Task goal — Every entry below must be copied exactly, with nothing left out.

-------

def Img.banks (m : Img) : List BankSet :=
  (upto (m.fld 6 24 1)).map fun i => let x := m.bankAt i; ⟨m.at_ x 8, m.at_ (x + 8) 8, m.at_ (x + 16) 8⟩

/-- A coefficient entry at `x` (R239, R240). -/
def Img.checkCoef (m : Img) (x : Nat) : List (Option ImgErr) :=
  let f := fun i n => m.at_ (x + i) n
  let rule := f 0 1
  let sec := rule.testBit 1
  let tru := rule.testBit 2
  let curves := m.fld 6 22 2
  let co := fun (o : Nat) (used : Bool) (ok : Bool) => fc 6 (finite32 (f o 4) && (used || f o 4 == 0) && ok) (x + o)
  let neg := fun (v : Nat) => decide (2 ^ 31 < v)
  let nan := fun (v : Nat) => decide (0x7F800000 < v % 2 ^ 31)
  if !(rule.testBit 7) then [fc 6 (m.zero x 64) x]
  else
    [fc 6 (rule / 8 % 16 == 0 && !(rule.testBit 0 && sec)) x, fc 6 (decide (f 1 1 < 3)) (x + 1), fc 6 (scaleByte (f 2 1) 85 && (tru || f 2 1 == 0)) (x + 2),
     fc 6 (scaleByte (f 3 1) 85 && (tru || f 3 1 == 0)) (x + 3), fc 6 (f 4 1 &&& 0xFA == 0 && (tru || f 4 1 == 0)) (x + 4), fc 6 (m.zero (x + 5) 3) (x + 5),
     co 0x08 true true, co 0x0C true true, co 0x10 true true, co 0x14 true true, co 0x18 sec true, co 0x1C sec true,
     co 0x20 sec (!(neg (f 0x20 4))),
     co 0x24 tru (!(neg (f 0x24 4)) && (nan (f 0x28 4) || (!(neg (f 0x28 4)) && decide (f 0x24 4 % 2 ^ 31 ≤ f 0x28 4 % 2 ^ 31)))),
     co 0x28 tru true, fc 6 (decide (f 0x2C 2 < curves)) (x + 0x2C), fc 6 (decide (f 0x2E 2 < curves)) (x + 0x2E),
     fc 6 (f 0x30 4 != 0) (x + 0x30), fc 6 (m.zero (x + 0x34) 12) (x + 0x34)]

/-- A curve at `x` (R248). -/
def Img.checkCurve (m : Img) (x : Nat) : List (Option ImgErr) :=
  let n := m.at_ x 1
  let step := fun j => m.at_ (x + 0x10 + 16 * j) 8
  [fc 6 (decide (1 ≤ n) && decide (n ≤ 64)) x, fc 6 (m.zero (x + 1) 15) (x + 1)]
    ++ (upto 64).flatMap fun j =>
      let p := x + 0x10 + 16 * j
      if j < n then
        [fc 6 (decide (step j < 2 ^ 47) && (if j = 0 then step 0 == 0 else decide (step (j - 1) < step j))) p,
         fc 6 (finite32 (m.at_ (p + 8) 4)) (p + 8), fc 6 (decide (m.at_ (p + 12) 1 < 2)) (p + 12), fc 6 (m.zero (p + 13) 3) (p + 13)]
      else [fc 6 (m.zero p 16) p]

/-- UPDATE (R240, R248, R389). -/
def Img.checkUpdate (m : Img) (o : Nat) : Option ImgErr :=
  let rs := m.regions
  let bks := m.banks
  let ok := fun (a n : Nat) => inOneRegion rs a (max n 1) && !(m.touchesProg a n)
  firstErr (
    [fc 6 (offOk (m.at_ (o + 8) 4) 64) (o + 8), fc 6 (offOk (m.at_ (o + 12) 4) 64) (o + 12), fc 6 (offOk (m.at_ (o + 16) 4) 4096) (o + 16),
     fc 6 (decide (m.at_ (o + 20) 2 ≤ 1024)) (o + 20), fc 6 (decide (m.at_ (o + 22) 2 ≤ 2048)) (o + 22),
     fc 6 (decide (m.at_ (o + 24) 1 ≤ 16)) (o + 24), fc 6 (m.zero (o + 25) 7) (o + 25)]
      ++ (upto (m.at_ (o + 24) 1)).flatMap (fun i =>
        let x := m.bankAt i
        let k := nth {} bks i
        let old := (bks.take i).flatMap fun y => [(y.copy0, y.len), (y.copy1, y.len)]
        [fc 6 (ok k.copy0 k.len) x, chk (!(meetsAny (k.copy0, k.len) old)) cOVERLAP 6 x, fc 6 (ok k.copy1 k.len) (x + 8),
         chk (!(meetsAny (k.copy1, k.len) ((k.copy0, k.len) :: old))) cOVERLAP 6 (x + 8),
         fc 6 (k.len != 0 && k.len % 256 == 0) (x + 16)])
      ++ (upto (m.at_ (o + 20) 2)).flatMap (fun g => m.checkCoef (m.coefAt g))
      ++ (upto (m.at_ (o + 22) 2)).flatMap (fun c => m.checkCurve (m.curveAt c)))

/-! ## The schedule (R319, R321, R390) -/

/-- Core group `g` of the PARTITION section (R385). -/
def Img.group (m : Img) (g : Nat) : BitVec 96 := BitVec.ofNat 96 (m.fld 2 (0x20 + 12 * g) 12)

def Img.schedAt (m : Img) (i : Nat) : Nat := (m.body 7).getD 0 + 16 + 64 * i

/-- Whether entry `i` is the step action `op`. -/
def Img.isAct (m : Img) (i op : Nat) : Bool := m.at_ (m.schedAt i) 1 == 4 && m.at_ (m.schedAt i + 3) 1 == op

-------

Written solution —
def Img.banks (m : Img) : List BankSet :=
  (upto (m.fld 6 24 1)).map fun i => let x := m.bankAt i; ⟨m.at_ x 8, m.at_ (x + 8) 8, m.at_ (x + 16) 8⟩

/-- A coefficient entry at `x` (R239, R240). -/
def Img.checkCoef (m : Img) (x : Nat) : List (Option ImgErr) :=
  let f := fun i n => m.at_ (x + i) n
  let rule := f 0 1
  let sec := rule.testBit 1
  let tru := rule.testBit 2
  let curves := m.fld 6 22 2
  let co := fun (o : Nat) (used : Bool) (ok : Bool) => fc 6 (finite32 (f o 4) && (used || f o 4 == 0) && ok) (x + o)
  let neg := fun (v : Nat) => decide (2 ^ 31 < v)
  let nan := fun (v : Nat) => decide (0x7F800000 < v % 2 ^ 31)
  if !(rule.testBit 7) then [fc 6 (m.zero x 64) x]
  else
    [fc 6 (rule / 8 % 16 == 0 && !(rule.testBit 0 && sec)) x, fc 6 (decide (f 1 1 < 3)) (x + 1), fc 6 (scaleByte (f 2 1) 85 && (tru || f 2 1 == 0)) (x + 2),
     fc 6 (scaleByte (f 3 1) 85 && (tru || f 3 1 == 0)) (x + 3), fc 6 (f 4 1 &&& 0xFA == 0 && (tru || f 4 1 == 0)) (x + 4), fc 6 (m.zero (x + 5) 3) (x + 5),
     co 0x08 true true, co 0x0C true true, co 0x10 true true, co 0x14 true true, co 0x18 sec true, co 0x1C sec true,
     co 0x20 sec (!(neg (f 0x20 4))),
     co 0x24 tru (!(neg (f 0x24 4)) && (nan (f 0x28 4) || (!(neg (f 0x28 4)) && decide (f 0x24 4 % 2 ^ 31 ≤ f 0x28 4 % 2 ^ 31)))),
     co 0x28 tru true, fc 6 (decide (f 0x2C 2 < curves)) (x + 0x2C), fc 6 (decide (f 0x2E 2 < curves)) (x + 0x2E),
     fc 6 (f 0x30 4 != 0) (x + 0x30), fc 6 (m.zero (x + 0x34) 12) (x + 0x34)]

/-- A curve at `x` (R248). -/
def Img.checkCurve (m : Img) (x : Nat) : List (Option ImgErr) :=
  let n := m.at_ x 1
  let step := fun j => m.at_ (x + 0x10 + 16 * j) 8
  [fc 6 (decide (1 ≤ n) && decide (n ≤ 64)) x, fc 6 (m.zero (x + 1) 15) (x + 1)]
    ++ (upto 64).flatMap fun j =>
      let p := x + 0x10 + 16 * j
      if j < n then
        [fc 6 (decide (step j < 2 ^ 47) && (if j = 0 then step 0 == 0 else decide (step (j - 1) < step j))) p,
         fc 6 (finite32 (m.at_ (p + 8) 4)) (p + 8), fc 6 (decide (m.at_ (p + 12) 1 < 2)) (p + 12), fc 6 (m.zero (p + 13) 3) (p + 13)]
      else [fc 6 (m.zero p 16) p]

/-- UPDATE (R240, R248, R389). -/
def Img.checkUpdate (m : Img) (o : Nat) : Option ImgErr :=
  let rs := m.regions
  let bks := m.banks
  let ok := fun (a n : Nat) => inOneRegion rs a (max n 1) && !(m.touchesProg a n)
  firstErr (
    [fc 6 (offOk (m.at_ (o + 8) 4) 64) (o + 8), fc 6 (offOk (m.at_ (o + 12) 4) 64) (o + 12), fc 6 (offOk (m.at_ (o + 16) 4) 4096) (o + 16),
     fc 6 (decide (m.at_ (o + 20) 2 ≤ 1024)) (o + 20), fc 6 (decide (m.at_ (o + 22) 2 ≤ 2048)) (o + 22),
     fc 6 (decide (m.at_ (o + 24) 1 ≤ 16)) (o + 24), fc 6 (m.zero (o + 25) 7) (o + 25)]
      ++ (upto (m.at_ (o + 24) 1)).flatMap (fun i =>
        let x := m.bankAt i
        let k := nth {} bks i
        let old := (bks.take i).flatMap fun y => [(y.copy0, y.len), (y.copy1, y.len)]
        [fc 6 (ok k.copy0 k.len) x, chk (!(meetsAny (k.copy0, k.len) old)) cOVERLAP 6 x, fc 6 (ok k.copy1 k.len) (x + 8),
         chk (!(meetsAny (k.copy1, k.len) ((k.copy0, k.len) :: old))) cOVERLAP 6 (x + 8),
         fc 6 (k.len != 0 && k.len % 256 == 0) (x + 16)])
      ++ (upto (m.at_ (o + 20) 2)).flatMap (fun g => m.checkCoef (m.coefAt g))
      ++ (upto (m.at_ (o + 22) 2)).flatMap (fun c => m.checkCurve (m.curveAt c)))

/-! ## The schedule (R319, R321, R390) -/

/-- Core group `g` of the PARTITION section (R385). -/
def Img.group (m : Img) (g : Nat) : BitVec 96 := BitVec.ofNat 96 (m.fld 2 (0x20 + 12 * g) 12)

def Img.schedAt (m : Img) (i : Nat) : Nat := (m.body 7).getD 0 + 16 + 64 * i

/-- Whether entry `i` is the step action `op`. -/
def Img.isAct (m : Img) (i op : Nat) : Bool := m.at_ (m.schedAt i) 1 == 4 && m.at_ (m.schedAt i + 3) 1 == op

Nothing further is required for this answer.